I use <spacebar> and <shift-spacebar> when reading the web; paging up/down is
more comfortable for me than scrolling.

Kindle is also excellent for reading because it uses distinct pages. I set my
text large and columns narrow, then it's easy to speed-read by scanning my
eyes down. It results in many more page turns, but it results in faster
reading and less strain.

------
znowi
First off, I don't share the sentiment that "it's hard to read on the web".
I'm doing just fine. The only time I grumble is when text reflow fails or I
have to go through n pages to read an article.

Static "newspaper" text is a neat idea and we already have this functionality
- page turn. But marrying it with scrolling is confusing. I just don't see an
advantage here.

------
pit
I like this a lot. I can't stand those image galleries where the frame resizes
itself every time you load a new picture. There's a little bug in Firefox
15.0.1 (sorry, not an Administrator):

1) Advance to the last page -- progress is 99.99%. 2) Go back one page --
progress stays at 99.99%. 3) Go back another page -- progress is 57.08% (which
happens to be correct).

------
nemetroid
I felt like the huge font size defeated the purpose here, because I had to
move my eyes more than ever. I like the idea though.

------
progrock
I didn't really enjoy the scroll, but did like the pagination.

A little tangential: Xfce has a dictionary applet. That includes a speed
reader. Which only displays words, one word at a time in quick succession.
It's actually pretty simple to use. And works really well. I wouldn't have
thought so. Should add that to smartphones. No scrolling required!

------
reillyse
Nice solution, makes reading text online far easier and I read to the end of
the article which is something I rarely ever do online.

Because you have a pretty good idea if the person has scrolled to the last
page (cause you are tracking it) you should be able to get some metrics on how
many people finish the article etc and use it to promote your product.

------
jrabone
Nice idea but it breaks horribly if you have a smooth / bouncy scroll plugin
(like Chromium Wheel Smooth Scroller) installed. I don't know if it's easy to
detect plugins in Chrome any more, but if you can't you might want to mention
that somewhere up front. The one I use has a button in the browser UI to turn
it off on a given page.

------
wtracy
Thinking out loud here: Being able to click and drag (or swipe on a touch
device) on the divider itself would be helpful.

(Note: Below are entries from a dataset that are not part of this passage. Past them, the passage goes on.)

/-! ## State.nextOp -/

@[simp] theorem State.nextOp_par (s : State) : (s.nextOp).par = s.par := rfl
@[simp] theorem State.nextOp_ops (s : State) : (s.nextOp).ops = s.ops := rfl
@[simp] theorem State.nextOp_ctrl (s : State) : (s.nextOp).ctrl = s.ctrl := rfl
@[simp] theorem State.nextOp_status (s : State) : (s.nextOp).status = s.status := rfl
@[simp] theorem State.nextOp_arg (s : State) : (s.nextOp).arg = s.arg := rfl
@[simp] theorem State.nextOp_result (s : State) : (s.nextOp).result = s.result := rfl
@[simp] theorem State.nextOp_toCount (s : State) : (s.nextOp).toCount = s.toCount := rfl
@[simp] theorem State.nextOp_xfer (s : State) : (s.nextOp).xfer = s.xfer := rfl
@[simp] theorem State.nextOp_ghost (s : State) : (s.nextOp).ghost = s.ghost := rfl
@[simp] theorem State.nextOp_hook (s : State) : (s.nextOp).hook = s.hook := rfl
@[simp] theorem State.nextOp_txShift (s : State) : (s.nextOp).txShift = s.txShift := rfl
@[simp] theorem State.nextOp_rxLatch (s : State) : (s.nextOp).rxLatch = s.rxLatch := rfl
@[simp] theorem State.nextOp_xferBusy (s : State) : (s.nextOp).xferBusy = s.xferBusy := rfl
@[simp] theorem State.nextOp_blk (s : State) : (s.nextOp).blk = s.blk := rfl
@[simp] theorem State.nextOp_cpc (s : State) : (s.nextOp).cpc = s.cpc + 1 := rfl
@[simp] theorem State.nextOp_trace (s : State) : (s.nextOp).trace = s.trace := rfl
@[simp] theorem State.nextOp_fault (s : State) : (s.nextOp).fault = s.fault := rfl
@[simp] theorem State.nextOp_mem (s : State) : (s.nextOp).mem = s.mem := rfl
@[simp] theorem State.nextOp_sched (s : State) : (s.nextOp).sched = s.sched := rfl
@[simp] theorem State.nextOp_tick (s : State) : (s.nextOp).tick = s.tick := rfl
@[simp] theorem State.nextOp_ie (s : State) : (s.nextOp).ie = s.ie := rfl
@[simp] theorem State.nextOp_en (s : State) : (s.nextOp).en = s.en := rfl
@[simp] theorem State.nextOp_role (s : State) : (s.nextOp).role = s.role := rfl
@[simp] theorem State.nextOp_tc (s : State) : (s.nextOp).tc = s.tc := rfl
@[simp] theorem State.nextOp_irqPending (s : State) : (s.nextOp).irqPending = s.irqPending := rfl

/-! ## State.complete -/

@[simp] theorem State.complete_par (s : State) (op : Instr) (r : Result) : (s.complete op r).par = s.par := rfl
@[simp] theorem State.complete_ops (s : State) (op : Instr) (r : Result) : (s.complete op r).ops = s.ops := rfl
@[simp] theorem State.complete_ctrl (s : State) (op : Instr) (r : Result) : (s.complete op r).ctrl = s.ctrl := rfl
@[simp] theorem State.complete_status (s : State) (op : Instr) (r : Result) : (s.complete op r).status = s.status := rfl
@[simp] theorem State.complete_arg (s : State) (op : Instr) (r : Result) : (s.complete op r).arg = s.arg := rfl
@[simp] theorem State.complete_result (s : State) (op : Instr) (r : Result) : (s.complete op r).result = r.byte := rfl
@[simp] theorem State.complete_toCount (s : State) (op : Instr) (r : Result) : (s.complete op r).toCount = s.toCount := rfl
@[simp] theorem State.complete_xfer (s : State) (op : Instr) (r : Result) : (s.complete op r).xfer = s.xfer := rfl
@[simp] theorem State.complete_ghost (s : State) (op : Instr) (r : Result) : (s.complete op r).ghost = s.ghost := rfl
@[simp] theorem State.complete_hook (s : State) (op : Instr) (r : Result) : (s.complete op r).hook = s.hook := rfl
@[simp] theorem State.complete_txShift (s : State) (op : Instr) (r : Result) : (s.complete op r).txShift = s.txShift := rfl
@[simp] theorem State.complete_rxLatch (s : State) (op : Instr) (r : Result) : (s.complete op r).rxLatch = s.rxLatch := rfl
@[simp] theorem State.complete_xferBusy (s : State) (op : Instr) (r : Result) : (s.complete op r).xferBusy = s.xferBusy := rfl
@[simp] theorem State.complete_blk (s : State) (op : Instr) (r : Result) : (s.complete op r).blk = s.blk := rfl
@[simp] theorem State.complete_cpc (s : State) (op : Instr) (r : Result) : (s.complete op r).cpc = s.cpc + 1 := rfl
@[simp] theorem State.complete_trace (s : State) (op : Instr) (r : Result) : (s.complete op r).trace = s.trace ++ [.done op r] := rfl
@[simp] theorem State.complete_fault (s : State) (op : Instr) (r : Result) : (s.complete op r).fault = s.fault := rfl
@[simp] theorem State.complete_mem (s : State) (op : Instr) (r : Result) : (s.complete op r).mem = s.mem := rfl
@[simp] theorem State.complete_sched (s : State) (op : Instr) (r : Result) : (s.complete op r).sched = s.sched := rfl
@[simp] theorem State.complete_tick (s : State) (op : Instr) (r : Result) : (s.complete op r).tick = s.tick := rfl
@[simp] theorem State.complete_ie (s : State) (op : Instr) (r : Result) : (s.complete op r).ie = s.ie := rfl
@[simp] theorem State.complete_en (s : State) (op : Instr) (r : Result) : (s.complete op r).en = s.en := rfl
@[simp] theorem State.complete_role (s : State) (op : Instr) (r : Result) : (s.complete op r).role = s.role := rfl
@[simp] theorem State.complete_tc (s : State) (op : Instr) (r : Result) : (s.complete op r).tc = s.tc := rfl
@[simp] theorem State.complete_irqPending (s : State) (op : Instr) (r : Result) : (s.complete op r).irqPending = s.irqPending := rfl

And I agree with the comments that the divider itself doesn't provide enough
of a visual cue about what's going on. I'd either go with the drop shadow
suggestion, or play with a thicker divider that feels like a physical object.

------
Lendal
Nothing happens. Is this a clever way of saying that nobody should scroll at
all on the web? Why is this the top story on HN? Or is this saying that
everybody should use Chrome? I don't. I use Firefox and it doesn't do anything
either on Windows XP, Windows 7 or Windows 8. I have all three sitting right
here. Nothing happens.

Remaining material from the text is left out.